Choosing the Right LLM for Real Coding Work: Haiku, GPT-5.2, and When to Use Opus
The Problem: “Which Model Is Actually Best for Coding?”
If you follow AI news, you’d be forgiven for thinking the answer changes every week.
New models drop, benchmark charts circulate, and suddenly everything is “state of the art.” But when you’re actually shipping software—games, apps, backends—the question isn’t which model scores highest, it’s:
Which model should I use for this task, right now, without wasting time or money?
After spending real hours inside VS Code, GitHub Copilot, and agent-style workflows, a few patterns become very clear.
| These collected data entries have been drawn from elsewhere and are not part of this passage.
-- ==== Sys2Proof/Machine/Colormap.lean ====
section
/-! DEFINITION. The colour-correction transform CC and the colormap build, as functions of their inputs
(41_colormap.md R100 to R113). -/

namespace Sys2Proof.Machine

variable {R σ : Type}

/-- `P.x` of field `idx`: the active parameter as a real (41_colormap.md, head). -/
def param (c : Cfg R σ) (act : Memory 32) (idx : Nat) : R := realOf c (qValue (Memory.read act idx))

/-- Rotation of a chroma vector by an angle in degrees, counter-clockwise (R102, R112). -/
def rotateChroma (c : Cfg R σ) (deg u v : R) : R × R :=
  letI := c.arith
  (u * c.numerics.cos deg - v * c.numerics.sin deg, u * c.numerics.sin deg + v * c.numerics.cos deg)

/-- CC step 1 (R102): hue rotation, then saturation. -/
def ccChroma (c : Cfg R σ) (act : Memory 32) (u v : R) : R × R :=
  letI := c.arith
  let r := rotateChroma c (param c act 3) u v
  (r.1 * param c act 4, r.2 * param c act 4)

/-- CC step 2 (R103): YUV to RGB. -/
def ccRgb (c : Cfg R σ) (y u v : R) : Rgb R :=
  letI := c.arith
  let r := y + realOf c c.kRV * v
  let b := y + realOf c c.kBU * u
  { r := r, g := (y - realOf c c.wR * r - realOf c c.wB * b) / realOf c c.wG, b := b }

/-- CC step 3 (R104) on one channel, whose own brightness, contrast and gamma are the fields `ch`, `ch + 1`, `ch + 2`. -/
def ccChannel (c : Cfg R σ) (act : Memory 32) (ch : Nat) (x : R) : R :=
  letI := c.arith
  let half := realOf c (1 / 2)
  let c1 := (x - half) * (param c act 1 * param c act (ch + 1)) + half
  let c2 := c1 + param c act 0 + param c act ch
  let c3 := Arith.ifLt c2 (realOf c 0) (realOf c 0) c2
  let c4 := c.numerics.pow c3 (realOf c 1 / (param c act 2 * param c act (ch + 2)))
  Arith.ifLt (realOf c 1) c4 (realOf c 1) c4

/-- The Color-Correction transform `CC(Y, U, V)` (R102 to R105). -/
def cc (c : Cfg R σ) (act : Memory 32) (y u v : R) : Rgb R :=
  let uv := ccChroma c act u v
  let k := ccRgb c y uv.1 uv.2
  { r := ccChannel c act 5 k.r, g := ccChannel c act 8 k.g, b := ccChannel c act 11 k.b }

/-- The place of `idxYUV[n][i][cmp]` in the table of 10_state.md R16. -/
def idxYuvAt (ntsc : Bool) (i cmp : Nat) : Nat := (256 * bit ntsc + i) * 3 + cmp

/-- The base triple (R111). -/
def baseTriple (c : Cfg R σ) (idxYuv : Memory 32) (ntsc : Bool) (i : Nat) : Yuv R where
  y := realOf c (qValue (Memory.read idxYuv (idxYuvAt ntsc i 0)))
  u := realOf c (qValue (Memory.read idxYuv (idxYuvAt ntsc i 1)))
  v := realOf c (qValue (Memory.read idxYuv (idxYuvAt ntsc i 2)))

/-- Burst injection (R112): at 180 degrees in an NTSC band, 135 in a PAL band. -/
def injectBurst (c : Cfg R σ) (row : BandRow) (u v : R) : R × R :=
  letI := c.arith
  if row.hasBurst then
    let bp := realOf c (if row.ntsc then 180 else 135)
    (u + realOf c c.burstAmp * c.numerics.cos bp, v + realOf c c.burstAmp * c.numerics.sin bp)
  else (u, v)

/-- Chroma limiting, in every band (R112). -/
def limitChroma (c : Cfg R σ) (u v : R) : R × R :=
  letI := c.arith
  let top := realOf c c.chromaMax
  let mag := c.numerics.sqrt (u * u + v * v)
  (Arith.ifLt top mag (u * top / mag) u, Arith.ifLt top mag (v * top / mag) v)

/-- The colour of band `row` and index `i`, before the pixel format (R112, in the order of R100; log entry 10). -/
def bandColour (c : Cfg R σ) (act idxYuv : Memory 32) (row : BandRow) (i : Nat) : Rgb R :=
  letI := c.arith
  let base := baseTriple c idxYuv row.ntsc i
  let inj := injectBurst c row base.u base.v
  let lim := limitChroma c inj.1 inj.2
  let rot := rotateChroma c (realOf c row.phase) lim.1 lim.2
  cc c act (base.y * realOf c row.yScale) (rot.1 * realOf c row.uScale) (rot.2 * realOf c row.vScale)

/-- The entry of band `b` and colour index `i` (R112). -/
def colormapEntry (c : Cfg R σ) (act : Memory 32) (actYuv : Bool) (idxYuv : Memory 32) (b i : Nat) : Pixel :=
  packPixel c actYuv (bandColour c act idxYuv (c.bandRow b) i)

/-- CM_BUILD, data (R112): all 4608 entries, at `b*256 + i`. -/
def buildData (c : Cfg R σ) (act : Memory 32) (actYuv : Bool) (idxYuv : Memory 32) : Memory 32 :=
  Memory.tabulate 4608 fun k => colormapEntry c act actYuv idxYuv (k / 256) (k % 256)

/-- CM_BUILD, table (R113): the band of every pattern. -/
def buildTable (c : Cfg R σ) (ntsc : Bool) : Memory 5 :=
  Memory.tabulate 256 fun p => BitVec.ofNat 5 (bandOf c ntsc (BitVec.ofNat 8 p))

end Sys2Proof.Machine
end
Benchmarks Matter — But Only in Context
The most useful public benchmark for real-world coding today is SWE-Bench Verified. Unlike toy problems, it measures whether a model can actually fix bugs in real repositories.
Approximate late-2025 standings:
- Claude Opus 4.5: ~80–81%
- GPT-5.2: ~78–80%
- Claude Sonnet 4.5: ~76–78%
- GPT-5.1 Codex-Max: ~75–78%
- Claude Haiku 4.5: ~50–55%
A few key takeaways:
- The gap at the top is small.
- Improvements are now incremental, not revolutionary.
- Small models have gotten shockingly good.
Why Claude Haiku “Feels Better Than It Should”
Claude Haiku 4.5 is a standout because it punches far above its weight.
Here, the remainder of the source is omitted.